Les logiques des déclenchements

C) Le cadre de l’expérience

4) Les multiples cas étudiés : blocages lycéens, émeutes de banlieues, riders…

Les matériaux mobilisés dans cette thèse ne sauraient la rendre irréfutable. Une question qui restera partiellement ouverte est donc celle de sa limite d’application, non seulement, comme vu plus haut, géographique et historique, mais aussi en termes d’âge des mobilisés. Les acteurs des mobilisations qui seront présentées ici sont divers : militants, non militants, lycéens du privé et du public, étudiants, habitants de banlieues populaires. Mais il n’échappera pas aux lecteurs qu’ils sont relativement jeunes. Mon travail se heurte inévitablement à des représentations de la « jeunesse » qui, fondées ou non, ont des effets sur le terrain : les lycéens comme les émeutiers ont une idée de ce qui est dit dans la presse sur leurs motivations supposées superficielles, jouent dessus ou cherchent à s’en défaire. Le choix de la jeunesse ne doit cependant pas être vu comme une simple réduction de la focale. Il se justifie par deux avantages :

– La confrontation fréquente de mes enquêtés aux clichés sur les mobilisations de jeunes et les jeux de mise en scène de soi permis par ces clichés contribuent à des discussions relâchées dans lesquelles ils assument ces préoccupations « superficielles ». Mais ces préoccupations peuvent aussi exister et sont plus difficilement avouables lorsque l’on interroge des militants chevronnés et maîtrisant le langage et la façade militante comme une seconde nature.

– Mais surtout, c’est dans des actions conduites par des jeunes que l’on échappe plus fréquemment aux formes les plus routinisées de mobilisations et que l’on rencontre les cas limites de mobilisations incertaines qui permettent de borner la théorie ici étudiée.

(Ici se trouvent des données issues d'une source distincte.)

/-- The invariant holds right after reset, for every legal choice of the parameters, the model's own choice for
`State.reset` (log entry 1) among them. -/
def Obligations.ResetMeetsInvariant : Prop :=
  (∀ c : Config, c.wf → StateInv (State.resetOf c)) ∧ StateInv State.reset

/-- Under the invariant every step answers a next state: the model's own stops are never reached (R101; no point of the block
is stuck). -/
def Obligations.StepNeverStops : Prop :=
  ∀ s : State, StateInv s → ∃ t, step s = .next t

/-- The state after reset, for every choice of the parameters: `STATUS` and `FVAL` read 0 and no data element holds a value
(R22). -/
def Obligations.ResetLeaves : Prop :=
  ∀ c : Config, statusReg (State.resetOf c) = 0#32 ∧ fvalReg (State.resetOf c) = 0#64
    ∧ (State.resetOf c).dl = none ∧ (State.resetOf c).lfo = none

/-- The two units share no data state: what an oscillator command answers and leaves in the oscillator does not depend on the
delay line, and the reverse (R2, R26). -/
def Obligations.UnitsShareNoData : Prop :=
  (∀ (i : Instr) (s s' t t' : State), operation i ∈ [Operation.lfoNew, .lfoSetf, .lfoNext] →
    s.cfg = s'.cfg → s.lfo = s'.lfo → s.halt = s'.halt → exec i s = .next t → exec i s' = .next t' →
      t.lfo = t'.lfo ∧ t.halt = t'.halt ∧
        ∃ r, t.waiting = s.waiting ++ [r] ∧ t'.waiting = s'.waiting ++ [r]) ∧
  (∀ (i : Instr) (s s' t t' : State), operation i ∈ [Operation.dlNew, .dlWrite, .dlRead, .dlReadi] →
    s.cfg = s'.cfg → s.dl = s'.dl → s.halt = s'.halt → exec i s = .next t → exec i s' = .next t' →
      t.dl = t'.dl ∧ t.halt = t'.halt ∧
        ∃ r, t.waiting = s.waiting ++ [r] ∧ t'.waiting = s'.waiting ++ [r])

/-- The fields of `STATUS`, in every state: `DLV` bit 0, `LFV` bit 1, `HALT` bit 2, `FCAUSE` bits 15:8, the rest 0; `HALT` = 1
exactly when `FCAUSE` is not 0x00; `FVAL` is 0 while `HALT` = 0 (R15, R16). -/
def Obligations.StatusFieldLayout : Prop :=
  ∀ s : State,
    (statusReg s).getLsbD 0 = s.dl.isSome ∧ (statusReg s).getLsbD 1 = s.lfo.isSome
    ∧ (statusReg s).getLsbD 2 = s.halt.isSome ∧ (statusReg s).extractLsb' 3 5 = 0#5
    ∧ (statusReg s).extractLsb' 8 8 = (match s.halt with | none => 0x00#8 | some f => causeCode f.cause)
    ∧ (statusReg s).extractLsb' 16 16 = 0#16
    ∧ ((statusReg s).getLsbD 2 = true ↔ (statusReg s).extractLsb' 8 8 ≠ 0x00#8)
    ∧ (s.halt = none → fvalReg s = 0#64) ∧ (∀ f, s.halt = some f → fvalReg s = f.fval)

Je présenterai ici brièvement les différentes recherches empiriques sur lesquelles s’appuie cet ouvrage. Pour favoriser la commodité de lecture, je décrirai le détail et la méthodologie de chacune de ces enquêtes au fur et à mesure de l’avancée dans la thèse. Trois terrains principaux seront

largement évoqués :

– Les blocages lycéens. Le premier terrain, abordé à partir de l’automne 2010, consiste en l’étude d’actions de blocages lycéens réalisées en particulier dans un lycée privé et dans un lycée public à forte tradition militante. Les actions ont eu lieu pendant le mouvement français de 2010 contre la réforme des retraites. Je suis aussi revenu vers quelques élèves pour évoquer des actions ayant eu lieu en 2011, dans le cadre de mobilisations concernant les moyens alloués aux établissements d’enseignement. L’enquête a été menée par entretiens avec une quinzaine d’élèves, par l’étude de pages Internet et par des visites des lieux. La méthode sera détaillée dans le chapitre 1.

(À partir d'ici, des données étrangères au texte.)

/-- Only `LFO.NEW` makes an oscillator. -/
theorem UnitEffect.lfo_of_none {c : Config} {dl dl' : Option DelayLine} {lfo' : Option Oscillator}
    (h : UnitEffect c dl none i dl' lfo') : lfo' = none ∨ ∃ f sr, i = .lfoNew f sr := by
  cases h with
  | kept | dlMade | dlWritten => exact .inl rfl
  | lfoMade => exact .inr ⟨_, _, rfl⟩
  | lfoRetuned hl => cases hl
  | lfoAdvanced hl => cases hl

/-- Settles O17: only its `NEW` makes an absent unit, a command that writes completes, and only a reset removes a unit. -/
theorem onlyNewConstructs : Obligations.OnlyNewConstructs := by
  refine ⟨fun i s t h hs ht => ?_, fun i s t h hs ht => ?_, fun s t h hu => ?_⟩
  · have he := exec_effect h
    rw [hs] at he
    exact ⟨he.dl_of_none.resolve_left ht, (exec_writes_complete h).resolve_left fun hk => ht (hk.1.trans hs)⟩
  · have he := exec_effect h
    rw [hs] at he
    exact ⟨he.lfo_of_none.resolve_left ht, (exec_writes_complete h).resolve_left fun hk => ht (hk.2.trans hs)⟩
  · rcases hu with ⟨hs, ht⟩ | ⟨hs, ht⟩
    · obtain ⟨d, hd⟩ := Option.ne_none_iff_exists'.mp hs
      obtain ⟨e, he, -⟩ | ⟨hp, -⟩ := step_sizes h hd
      · rw [ht] at he; cases he
      · exact hp
    · obtain ⟨o, ho⟩ := Option.ne_none_iff_exists'.mp hs
      obtain ⟨e, he, -⟩ | ⟨hp, -⟩ := step_srate h ho
      · rw [ht] at he; cases he
      · exact hp

/-! ### Frames of the commands -/

section Frames

variable {c : Config} {dl dl' : Option DelayLine} {lfo lfo' : Option Oscillator}

/-- Only `DL.NEW` and `DL.WRITE` write the delay line (R26). -/
theorem UnitEffect.dl_eq (h : UnitEffect c dl lfo i dl' lfo') (hi : operation i ∉ [Operation.dlNew, .dlWrite]) :
    dl' = dl := by
  cases h with
  | kept | lfoMade | lfoRetuned | lfoAdvanced => rfl
  | dlMade | dlWritten => simp [operation] at hi

/-- Only the oscillator's own commands write the oscillator (R26). -/
theorem UnitEffect.lfo_eq (h : UnitEffect c dl lfo i dl' lfo')
    (hi : operation i ∉ [Operation.lfoNew, .lfoSetf, .lfoNext]) : lfo' = lfo := by
  cases h with
  | kept | dlMade | dlWritten => rfl
  | lfoMade | lfoRetuned | lfoAdvanced => simp [operation] at hi

/-- `DL.NEW` leaves a constructed delay line (R137). -/
theorem UnitEffect.dlNew_frame {n m : Index} (h : UnitEffect c dl lfo (.dlNew n m) dl' lfo') (hs : dl.isSome = true) :
    dl' = dl := by
  cases h with
  | kept => rfl
  | dlMade hd => simp [hd] at hs

/-- What a write leaves of the delay line: all but the cursor of its channel and the word at that cursor (R91). -/
theorem UnitEffect.dlWrite_frame {d d' : DelayLine} {ch : Index} {x : Sample}
    (h : UnitEffect c (some d) lfo (.dlWrite ch x) (some d') lfo') :
    (∀ k, k ≠ ch.toNat → d'.wcur[k]? = d.wcur[k]?) ∧
    ∀ j : Nat, (j : Int) ≠ slotAddress d ch (cursorOf d ch) → memRead d'.store j = memRead d.store j := by
  generalize hx : some d' = dl' at h
  cases h with
  | kept => cases hx; exact ⟨fun _ _ => rfl, fun _ _ => rfl⟩
  | @dlWritten _ cur _ _ _ hd _ hcur hst =>
    cases hd
    cases hx
    obtain ⟨⟨h0, -⟩, rfl⟩ := storeWord_some.mp hst
    have hcur' : cursorOf d ch = cur.toNat := by simp [cursorOf, List.getD, hcur]
    refine ⟨fun k hk => by simp [List.getElem?_set_ne (Ne.symm hk)], fun j hj => ?_⟩
    rw [setCursor_store, memRead_memWrite_other]
    rw [hcur'] at hj
    omega

/-- `DL.WRITE` neither makes nor removes a delay line. -/
theorem UnitEffect.dlWrite_isSome {ch : Index} {x : Sample} (h : UnitEffect c dl lfo (.dlWrite ch x) dl' lfo') :
    dl'.isSome = dl.isSome := by
  cases h with
  | kept => rfl
  | dlWritten hd => simp [hd]

/-- The registers of a constructed oscillator that each of its commands leaves (R110 to R112). -/
theorem UnitEffect.lfo_frame {o o' : Oscillator} (h : UnitEffect c dl (some o) i dl' (some o')) :
    (operation i = .lfoNew → o' = o)
    ∧ (operation i = .lfoSetf → o'.srate = o.srate ∧ o'.phase = o.phase)
    ∧ (operation i = .lfoNext → o'.freq = o.freq ∧ o'.srate = o.srate ∧ o'.inc = o.inc) := by
  generalize hx : some o' = lfo' at h
  cases h with
  | kept | dlMade | dlWritten => cases hx; simp
  | lfoMade hl => cases hl
  | lfoRetuned hl => cases hl; cases hx; simp [operation]
  | lfoAdvanced hl => cases hl; cases hx; simp [operation]

end Frames

/-- Settles O33: the frame of every command, and a constructed delay line is not made again. -/
theorem frameDlNew : Obligations.FrameDlNew := by
  intro n m s t h
  obtain ⟨hc, hp, hdv, hdr, hh⟩ := exec_frame h
  have he := exec_effect h
  exact ⟨hc, he.lfo_eq (by simp [operation]), hp, hdv, hdr, hh.imp_right fun ⟨h0, hd, _⟩ => ⟨h0, hd⟩, he.dlNew_frame⟩

/-- Settles O34: the frame of every command, and what a write leaves of the delay line. -/
theorem frameDlWrite : Obligations.FrameDlWrite := by
  intro ch x s t h
  obtain ⟨hc, hp, hdv, hdr, hh⟩ := exec_frame h
  have he := exec_effect h
  refine ⟨hc, he.lfo_eq (by simp [operation]), hp, hdv, hdr, he.dlWrite_isSome,
    hh.imp_right fun ⟨h0, hd, _⟩ => ⟨h0, hd⟩, fun d d' hd hd' => ?_⟩
  rw [hd, hd'] at he
  obtain ⟨e, ⟨⟩, hn, hm⟩ := he.sizes
  obtain ⟨hw, hst⟩ := he.dlWrite_frame
  exact ⟨hn, hm, hw, hst⟩

/-- Settles O35: a read is none of the commands that write a unit. -/
theorem frameDelayedReads : Obligations.FrameDelayedReads := by
  intro i s t hi h
  obtain ⟨hc, hp, hdv, hdr, hh⟩ := exec_frame h
  have he := exec_effect h
  have hd : t.dl = s.dl := he.dl_eq (by revert hi; cases operation i <;> decide)
  have hl : t.lfo = s.lfo := he.lfo_eq (by revert hi; cases operation i <;> decide)
  exact ⟨hc, hd, hl, hp, hdv, hdr, hh.imp_right And.left⟩

/-- Settles O43: each oscillator command writes only the registers its effect names. -/
theorem frameOscillatorCommands : Obligations.FrameOscillatorCommands := by
  intro i s t hi h
  obtain ⟨hc, hp, hdv, hdr, hh⟩ := exec_frame h
  have he := exec_effect h
  have hd : t.dl = s.dl := he.dl_eq (by revert hi; cases operation i <;> decide)
  refine ⟨hc, hd, hp, hdv, hdr, hh.imp_right fun ⟨h0, _, hl⟩ => ⟨h0, hl⟩, fun o o' ho ho' => ?_⟩
  rw [ho, ho'] at he
  exact he.lfo_frame

/-! ### The views of the state -/

/-- Every bit of `STATUS` (R15). -/
theorem statusReg_getLsbD (s : State) (j : Nat) : (statusReg s).getLsbD j =
    if j = 0 then dlvBit s else if j = 1 then lfvBit s else if j = 2 then haltBit s
    else decide (8 ≤ j) && (fcauseField s).getLsbD (j - 8) := by
  change (0#16 ++ fcauseField s ++ 0#5 ++ BitVec.ofBool (haltBit s) ++ BitVec.ofBool (lfvBit s)
    ++ BitVec.ofBool (dlvBit s) : BitVec (16 + 8 + 5 + 1 + 1 + 1)).getLsbD j = _
  simp only [BitVec.getLsbD_append, BitVec.getLsbD_ofBool, BitVec.getLsbD_zero]
  rcases j with _ | _ | _ | j
  · simp
  · simp
  · simp
  · have hj : j + 1 + 1 + 1 - 8 = j - 5 := by omega
    by_cases h5 : j < 5
    · simp [h5, show ¬ 5 ≤ j by omega]
    · by_cases h8 : j - 5 < 8
      · simp [h5, h8, hj, show 5 ≤ j by omega]
      · simp [h5, h8, hj, BitVec.getLsbD_of_ge _ _ (Nat.not_lt.mp h8)]

theorem causeCode_ne_zero (c : Cause) : causeCode c ≠ 0x00#8 := by cases c <;> decide

/-- `FCAUSE` is 0x00 exactly while the block runs (R15). -/
theorem fcauseField_ne_zero_iff (s : State) : fcauseField s ≠ 0x00#8 ↔ haltBit s = true := by
  unfold fcauseField haltBit
  cases s.halt with
  | none => simp
  | some f => simp [causeCode_ne_zero]

/-- Settles O21: after reset every field of `STATUS` is that of an absent unit or of a running block. -/
theorem resetLeaves : Obligations.ResetLeaves := by
  intro c
  refine ⟨?_, rfl, rfl, rfl⟩
  simp [statusReg, fcauseField, haltBit, lfvBit, dlvBit, State.resetOf]

/-- Settles O23: the fields are read off the bits of `STATUS`. -/
theorem statusFieldLayout : Obligations.StatusFieldLayout := by
  intro s
  have hhalt : (statusReg s).getLsbD 2 = haltBit s := statusReg_getLsbD s 2
  have hcause : (statusReg s).extractLsb' 8 8 = fcauseField s := by
    ext i hi
    simp [statusReg_getLsbD, show 8 + i ≠ 1 by omega, show 8 + i ≠ 2 by omega, BitVec.getLsbD_eq_getElem hi]
  refine ⟨statusReg_getLsbD s 0, statusReg_getLsbD s 1, hhalt, ?_, hcause, ?_, ?_, fun h => ?_, fun f h => ?_⟩
  · ext i hi
    simp [statusReg_getLsbD, show 3 + i ≠ 1 by omega, show 3 + i ≠ 2 by omega, show ¬ 8 ≤ 3 + i by omega]
  · ext i hi
    simp [statusReg_getLsbD, show 16 + i ≠ 1 by omega, show 16 + i ≠ 2 by omega,
      BitVec.getLsbD_of_ge (fcauseField s) (16 + i - 8) (by omega)]
  · rw [hhalt, hcause, fcauseField_ne_zero_iff]
  · simp [fvalReg, h]
  · simp [fvalReg, h]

– Les riders de Bercy. La seconde recherche empirique porte sur une tentative de mobilisation contre un projet immobilier réalisé à partir de 2014 : la rénovation du Palais omnisport de Paris Bercy (POPB), qui entrainait la démolition d’un lieu populaire de pratique des sports de glisse dans la ville de Paris. Cette recherche présente une triple originalité. Tout d’abord, la tentative de mobilisation concerne un public de jeunes pratiquants de sports de glisse qui en ferait à plusieurs égards une mobilisation improbable. Ensuite, même si je présenterai certaines actions qui ont eu lieu, l’histoire globale est ici celle d’un échec, où certains appels se sont soldés par une absence totale de participants. Mais surtout, cette tentative a été essentiellement conduite par l’auteur de ces lignes, lui-même pratiquant de longue date d’une de ces disciplines, dans une démarche expérimentale visant en partie à tester les hypothèses de travail issues de l’étude d’autres actions collectives. Ce travail a été réalisé en face-à-face avec les acteurs potentiels de la mobilisation dans le cadre de multiples discussions informelles, réunions et autres actions, et via des réseaux sociaux en ligne. Le dispositif expérimental et les enjeux seront détaillés au chapitre 3.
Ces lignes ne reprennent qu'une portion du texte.